I cannot fail to remember the two solid days of uninterrupted horror: a boy around the age of twelve, with no option but to defend himself from the door-to-door killings, carrying two guns, one in each hand, joining the battle on 28 November; a young lady raped by Eritrean troops going house to house searching for anti-pregnancy pills; a group of helpless men walking along the main road carrying a pregnant woman on a wood pallet on their shoulders looking for a midwife; veterans of the 17 years struggle against the Dergue regime, including my uncle, forced by the Eritrean solders to kneel and walk bare footed on the harvested lands; St. Mary’s hospital gate used as a camp by the Ethiopian troops; stolen Red Cross ambulances serving as transportation vehicles for the Eritrean Army; a guy whom I knew in the hotel gunned down with three bullets in the chest as we stood on the street outside the hotel; a mother who found her son lying dead on the street being forced by the murderers to jump ten times back-and-forth over her son’s lifeless body; two-wheel carts drawn by horse laden with corpses going to the church for burial.
Regarding the Ethiopian troops, we had no idea what happened to the soldiers who had been there before. Maybe they all died in one of the battles. The Ethiopian government brought new heavily armed troops and let them camp at Ezana park, the Commercial Bank of Ethiopia, Ethio Telecom, and at Atranos Hotel. Later, we discovered that most of these reinforcements came from the Southern region of Ethiopia and that they had no clue about what had happened in Aksum during the previous days. For about two months, it has been common to hear the sound of gunshots every night, followed by the tragic news of murdered people the following day.

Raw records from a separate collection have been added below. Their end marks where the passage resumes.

/-- R503, stages 1 and 2, and R528: FOC_COMMIT, TRK_COMMIT, SPINDLE_COMMIT, AXIS_COMMIT, WR_COMMIT, ENG_COMMIT, VCHAN_COMMIT and DECODE_COMMIT
copy the shadow set of their group whole, and a set that passes its check becomes the pending set. The group is then committed once, so that it
holds no bare value. The shadow and committed fields, status fields and everything outside the register file stay as they are. -/
def Obligations.ShadowCommitCapturesWholeGroup : Prop :=
  ∀ s : State,
    let captured (tag : Nat) (o : Host.Outcome State Fault Refusal) : Prop := Next o fun t =>
      Tab.get? t.regs.pend tag = some (s.capture tag) ∧ t.committedOnce tag = true ∧
        (∀ other, other ≠ tag → Tab.get? t.regs.pend other = Tab.get? s.regs.pend other ∧ t.committedOnce other = s.committedOnce other) ∧
        t = { s with regs := { s.regs with pend := t.regs.pend, committed := t.regs.committed } }
    (∀ g, s.answers (.foc g) = true → captured (tagFoc g) (exec (.focCommit g) s)) ∧
    (∀ g, s.answers (.trk g) = true → captured (tagTrk g) (exec (.trkCommit g) s)) ∧
    (∀ b, s.answers (.spindle b) = true → captured (tagSpindle b) (exec (.spindleCommit b) s)) ∧
    (∀ a, s.answers (axisBlk a) = true → captured (tagAxis a) (exec (.axisCommit a) s)) ∧
    (∀ g, s.answers (.wr g) = true → captured (tagWr g) (exec (.wrCommit g) s)) ∧
    (∀ g, s.answers (.vchan g) = true → s.fld (.vchan g) VCHAN.verify_thr ≠ 0 → captured (tagVchan g) (exec (.vchanCommit g) s)) ∧
    (s.answers .decode = true → s.decodeOk = true → captured 0x0800 (exec .decodeCommit s))

/-- R103 to R105: with limit_lo ≤ limit_hi, slew above 0 and stage_count at most 8, ENG_COMMIT makes the loop's shadow set pending and keeps its
state_action for the adoption. Any other set is discarded: commit_error is set, the event is logged, and the pending set stays. A commit to the
slot engine, ENG[6], does nothing (R112).
R503: a CHAN or CHAIN set that fails its check is discarded, with commit_error set and the event logged, and no committed or pending set changes
where none waited. A set that passes while the domain is off stays pending (R504), until the domain comes on. -/
def Obligations.EngineChannelAndChainCommits : Prop :=
   (∀ (s : State) (g : HeadId) (l : Fin 6) (action : BitVec 2), s.answers (engBlk g l) = true →
      let b := engBlk g l
      let passes : Prop := s.fldS b ENG.limit_lo ≤ s.fldS b ENG.limit_hi ∧ 0 < s.fldS b ENG.slew ∧ s.fld b ENG.stage_count ≤ 8
      (passes → Next (exec (.engCommit g ⟨l.val, by omega⟩ action) s) fun t =>
        Tab.get? t.regs.pend (tagEng g l.val) = some (s.capture (tagEng g l.val)) ∧
          (t.heads[g.val].loops[l.val]).clearOnAdopt = (action == 1) ∧ t.regs.act = s.regs.act ∧ t.regs.cfg = s.regs.cfg ∧
          t = { s with regs := t.regs, heads := t.heads } ∧ ∀ h : HeadId, h ≠ g → t.heads[h.val] = s.heads[h.val]) ∧
      (¬ passes → Next (exec (.engCommit g ⟨l.val, by omega⟩ action) s) fun t =>
        t.sta b ENG.commit_error = 1 ∧ t.regs.pend = s.regs.pend ∧ t.regs.act = s.regs.act ∧ t.regs.cfg = s.regs.cfg ∧
          t.log.next = s.log.next + 1 ∧ t = { s with regs := t.regs, log := t.log }) ∧
      Next (exec (.engCommit g 6 action) s) (· = s)) ∧
   (∀ s : State,
      (∀ g, s.answers (.chan g) = true → s.chanOk g = true → s.pdOn (bayOf g).val = false →
        Next (exec (.chanCommit g) s) fun t => Tab.get? t.regs.pend (tagChan g) = some (s.capture (tagChan g)) ∧ t.regs.act = s.regs.act ∧
          t = { s with regs := t.regs }) ∧
      (∀ g, s.answers (.chan g) = true → s.chanOk g = true → s.pdOn (bayOf g).val = true →
        Next (exec (.chanCommit g) s) fun t => t.regs.act = actPuts s.regs.act ((groupFields (tagChan g)).zip (s.capture (tagChan g))) ∧
          t.regs.cfg = s.regs.cfg ∧ t = { s with regs := t.regs }) ∧
      (∀ g, s.answers (.chan g) = true → s.chanOk g = false → Tab.get? s.regs.pend (tagChan g) = none →
        Next (exec (.chanCommit g) s) fun t => t.sta (.chan g) CHAN.commit_error = 1 ∧ t.regs.pend = s.regs.pend ∧ t.regs.act = s.regs.act ∧
          t = { s with regs := t.regs, log := t.log }) ∧
      (s.answers .chain = true → s.chainOk = true → s.pdOn 17 = false →
        Next (exec .chainCommit s) fun t => Tab.get? t.regs.pend tagChain = some (s.capture tagChain) ∧ t.regs.act = s.regs.act ∧
          t = { s with regs := t.regs }) ∧
      (s.answers .chain = true → s.chainOk = false →
        Next (exec .chainCommit s) fun t => t.sta .chain CHAIN.commit_error = 1 ∧ t.regs.pend = s.regs.pend ∧ t.regs.act = s.regs.act ∧
          t = { s with regs := t.regs, log := t.log }))

/-- CTRL.clear_stats and CTRL.clear_counts (Tables 03-11, 04-5, 09-7, 10-7, 11-4, 14-5, 15-7, 15-8, 16-5, 17-6 and 19-6): the counters of the block
read 0, slack_min reads its most, 0xFFF, and every other status field and every other part of the module stays as it was. VCHAN_CLEAR_STATS clears
its counters and its histogram, CHAN_CLEAR_STATS those of all four beams.
CHAN_CLEAR_STATS clears the counters and the histogram of each of the head's four beams (R249). DECODE_CLEAR_STATS clears the decoders' counts with
the block's counters. BUFPOOL_CLEAR_STATS clears each pool's empty_events and restarts each quota's PEAK from what is held. CIPHER_CLEAR_STATS clears
the cores' units. CE_CLEAR_TABLE empties the table of corrected errors and touches nothing else. -/
def Obligations.ClearStatsZeroesItsCountersAlone : Prop :=
   (∀ s : State,
      let clears (b : Blk) (l : List (Field × Nat)) (o : Host.Outcome State Fault Refusal) : Prop := Next o fun t =>
        (∀ p ∈ l, t.sta b p.1 = p.2) ∧
          (∀ c f, (∀ p ∈ l, regKey b p.1 ≠ regKey c f) → t.sta c f = s.sta c f) ∧
          t = { s with regs := { s.regs with sts := t.regs.sts } }
      (∀ g, s.answers (.link g) = true →
        clears (.link g) [(LINK.code_errors, 0), (LINK.frame_errors, 0)] (exec (.linkClearCounts g) s)) ∧
      (∀ g e, s.answers (.eng g e) = true →
        clears (.eng g e) [(ENG.miss_count, 0), (ENG.slack_min, 0xFFF)] (exec (.engClearStats g e) s)) ∧
      (∀ g, s.answers (.vchan g) = true →
        clears (.vchan g) ([(VCHAN.verified, 0), (VCHAN.failed, 0), (VCHAN.sync_miss, 0), (VCHAN.header_fail, 0), (VCHAN.record_fail, 0)] ++
          (List.range 16).map (fun i => (VCHAN.sw_hist i, 0))) (exec (.vchanClearStats g) s)) ∧
      (s.answers .ccache = true →
        clears .ccache [(CCACHE.hits, 0), (CCACHE.misses, 0), (CCACHE.writebacks, 0), (CCACHE.victim_hits, 0), (CCACHE.stream_bypass, 0),
          (CCACHE.overflow, 0)] (exec .ccacheClearStats s)) ∧
      (∀ c, s.answers (.dramc c) = true →
        clears (.dramc c) [(DRAMC.freezes, 0), (DRAMC.switches, 0), (DRAMC.rfm_issued, 0), (DRAMC.events, 0)] (exec (.dramcClearStats c) s)) ∧
      (s.answers .memprot = true →
        clears .memprot [(MEMPROT.dram_passes, 0), (MEMPROT.sram_passes, 0), (MEMPROT.CE_DRAM_count, 0), (MEMPROT.CE_SRAM_count, 0),
          (MEMPROT.UE_DRAM_count, 0), (MEMPROT.UE_SRAM_count, 0)] (exec .memprotClearStats s)) ∧
      (s.answers .chain = true → clears .chain [(CHAIN.crc_errors, 0), (CHAIN.replays, 0)] (exec .chainClearStats s)) ∧
      (s.answers .calib = true → clears .calib [(CALIB.trials, 0), (CALIB.rejected, 0)] (exec .calibClearStats s))) ∧
   (∀ s : State,
      (∀ g, s.answers (.chan g) = true → Next (exec (.chanClearStats g) s) fun t =>
        (∀ (k : BeamId), ∀ f ∈ [BEAM.synced, BEAM.inferred, BEAM.lost, BEAM.confirmed, BEAM.rejected, BEAM.defects, BEAM.long_defects,
          BEAM.violations] ++ (List.range 16).map BEAM.hist, t.sta (.beam g k) f = 0) ∧
        (∀ k : BeamId, ((t.beams[g.val])[k.val]).slips = 0) ∧ (∀ h : HeadId, h ≠ g → t.beams[h.val] = s.beams[h.val]) ∧
        t = { s with regs := { s.regs with sts := t.regs.sts }, beams := t.beams }) ∧
      (s.answers .decode = true → Next (exec .decodeClearStats s) fun t =>
        (∀ f ∈ [DECODE.first_pass, DECODE.entered, DECODE.failed, DECODE.mismatches] ++ (List.range 6).map DECODE.step_ok, t.sta .decode f = 0) ∧
        (∀ i : Fin 20, t.decoders[i.val] = { s.decoders[i.val] with count := 0 }) ∧
        t = { s with regs := { s.regs with sts := t.regs.sts }, decoders := t.decoders }) ∧
      (s.answers .bufpool = true → Next (exec .bufpoolClearStats s) fun t =>
        (∀ p, t.sta (.pool p) POOL.empty_events = 0) ∧ (∀ e ∈ t.quotas, e.2.peak = e.2.held) ∧
        t.quotas.map (fun e => (e.1, e.2.held)) = s.quotas.map (fun e => (e.1, e.2.held)) ∧
        t = { s with regs := { s.regs with sts := t.regs.sts }, quotas := t.quotas }) ∧
      (s.answers .cipher = true → Next (exec .cipherClearStats s) fun t =>
        (∀ f ∈ [CIPHER.hits, CIPHER.fetches, CIPHER.retries, CIPHER.fences, CIPHER.requests, CIPHER.blocks], t.sta .cipher f = 0) ∧
        (∀ i : Fin 8, t.cipher.cores[i.val] = { s.cipher.cores[i.val] with units := 0 }) ∧
        t = { s with regs := { s.regs with sts := t.regs.sts }, cipher := { s.cipher with cores := t.cipher.cores } }) ∧
      (s.answers .memprot = true → exec .ceClearTable s = .next { s with ceTable := [] }))

/-- R84 and Table 03-7. A valid frame with no new fault, on a lane that is UP, keeps it UP and records the head's report. A frame with a bad CRC counts
as a frame error, and in TRAIN breaks the run of valid frames; so does a missing frame. In UP, with no stream open, the third bad frame in a row
takes the lane to TRAIN, and an earlier one is counted. A lane in DOWN or FAILED takes no frame. The training timeout counts the attempt, and
at retrain_limit the lane is FAILED. Other lanes, other heads and everything outside the heads and the register file stay as they are.
Table 03-7: with no write stream open, a retrain takes each lane that is UP or FAILED to TRAIN with no attempts counted, and leaves a lane that is
DOWN or in TRAIN as it is. Nothing else changes. A coil fault marks that coil out of use, and the head's LOST report is queued. -/
def Obligations.LaneStatesFollowStatusFrames : Prop :=
   (∀ (s : State) (g : HeadId) (k : BeamId) (w : Vector (BitVec 16) 8),
      let l := s.heads[g.val].lanes[k.val]
      let onlyLane (t : State) : Prop :=
        t = { s with heads := t.heads, regs := t.regs } ∧ (∀ h : HeadId, h ≠ g → t.heads[h.val] = s.heads[h.val]) ∧
          (∀ j : BeamId, j ≠ k → (t.heads[g.val]).lanes[j.val] = s.heads[g.val].lanes[j.val])
      (l.st = .up → frameValid l k w = true → clearBits (faultBits w[1]) (faultBits l.flags) = 0 →
        Next (exec (.statusFrame g k w) s) fun t => onlyLane t ∧ t.heads[g.val].lanes[k.val] =
          { l with
            st := .up, attempts := 0, valid := l.valid + 1, bad := 0, seq := some (w[0].extractLsb' 0 8), flags := w[1], fifo := w[2],
            power := w[3], drive := w[4], threshold := w[5], temp := w[6], emitterOn := w[1].getLsbD 9 }) ∧
      (l.st = .train → crc16 (w.toList.take 7) ≠ w[7] →
        Next (exec (.statusFrame g k w) s) fun t => onlyLane t ∧ t.heads[g.val].lanes[k.val] = { l with valid := 0 } ∧
          t.sta (.link g) LINK.frame_errors = min (s.sta (.link g) LINK.frame_errors + 1) 0xFFFF) ∧
      (l.st = .down ∨ l.st = .failed → exec (.statusFrame g k w) s = .next s) ∧
      (l.st = .train → Next (exec (.laneFrameTimeout g k) s) fun t => onlyLane t ∧ t.heads[g.val].lanes[k.val] = { l with valid := 0 }) ∧
      (l.st = .up → l.stream = false → Next (exec (.laneFrameTimeout g k) s) fun t => onlyLane t ∧ t.regs = s.regs ∧
        t.heads[g.val].lanes[k.val] = if 3 ≤ l.bad + 1 then { l with st := .train, attempts := 0, valid := 0, bad := 0, seq := none }
          else { l with bad := l.bad + 1 }) ∧
      (l.st = .train → Next (exec (.laneTrainTimeout g k) s) fun t => onlyLane t ∧ t.regs = s.regs ∧
        t.heads[g.val].lanes[k.val] = { l with
          st := if s.fld1 (.link g) LINK.retrain_limit ≤ l.attempts + 1 then .failed else .train, attempts := l.attempts + 1, valid := 0 })) ∧
   (∀ (s : State) (g : HeadId),
      (s.answers (.link g) = true → (∀ k : BeamId, (s.heads[g.val].lanes[k.val]).stream = false) →
        Next (exec (.linkRetrain g) s) fun t => t = { s with heads := t.heads } ∧ (∀ h : HeadId, h ≠ g → t.heads[h.val] = s.heads[h.val]) ∧
          ∀ k : BeamId, t.heads[g.val].lanes[k.val] =
            let l := s.heads[g.val].lanes[k.val]
            if l.st = .up ∨ l.st = .failed then { l with st := .train, attempts := 0, valid := 0, bad := 0, seq := none } else l) ∧
      ∀ (c : Coil) (shorted : Bool), s.windowOpen g = false → Tab.get? s.calib.trials g.val = none → Next (exec (.coilFault g c shorted) s) fun t =>
        t.heads[g.val].coilOff = setBit s.heads[g.val].coilOff (coilIx c).val true ∧ t.heads[g.val].lost = true ∧
          Report.lost g (coilIx c) ∈ t.bays[(bayOf g).val].reports ∧ t.log.next = s.log.next + 1 ∧
          t = { s with heads := t.heads, bays := t.bays, beams := t.beams, log := t.log })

While all these atrocities were unfolding in Aksum, the Ethiopian Prime Minister, a Nobel Peace Prize winner, was telling the parliament that “Not even one civilian got killed.” In a similar fashion, some priests who had come from Addis Abeba with their special commandos to celebrate ‘Hidar Tsion’ attempted to show the world that the holiday celebrations were conducted peacefully.
But for all Tigrayans, and residents of Aksum in particular, that was a dark and bloody day. To compound their crimes, the gun-toting Ethiopian troops on the streets were chanting, “TPLF is dead once and for all, no more Woyane!” as if all the civilians murdered and intimidated were pro-TPLF.
Two futile months have since passed as I sit in this hapless city, Aksum. I long for the freedom to travel freely at a time when Tigray is free of Eritrean and Ethiopian troops. I hope that this will happen soon. But, there has been no sign of it in the past months.
In fact, since 19 November, I don’t think I have seen members of the Tigray Defense Forces. We hear bits of energizing rumors about their activity from people coming from the villages. There were rumors about the readiness of Tigray forces to come and free Axum very soon. At first, it was said this will happen on Hidar Tsion, then on Christmas, and then on Epiphany.
When I eventually managed to travel from Aksum to Mekelle, I saw an overwhelming number of enemy troops. I said to myself, “if God exists, why would he unleash such horror on Tigray?!”
I arrived at Mekele on 09 January, and I was able to finally meet my family members.
War crimes, ethnic cleansing, and crimes against humanity have become an everyday occurrence in Tigray. And yet, the world is not responding in an apt manner. The silence hurts, and in the words of Martin Luther King jr., “in the end, we will remember not the words of our enemies, but the silence of our friends.”
I now know that we have lost everything. Many things have been destroyed by the atrocities that span from Mai Kadra to Mariam Denglet in Edaga Hamus and from Aksum to Bora-Slewa. Now we are aggrieved and having a bumpy ride. Nevertheless, we are well prepared to accept all the wounds and face all the challenges until we realize a nation we can proudly and confidently call ‘motherland.’ Things will change for the better!
Alas, we will never give up. Tigray will prevail!
(This is an extended version of the piece published on TGHAT.)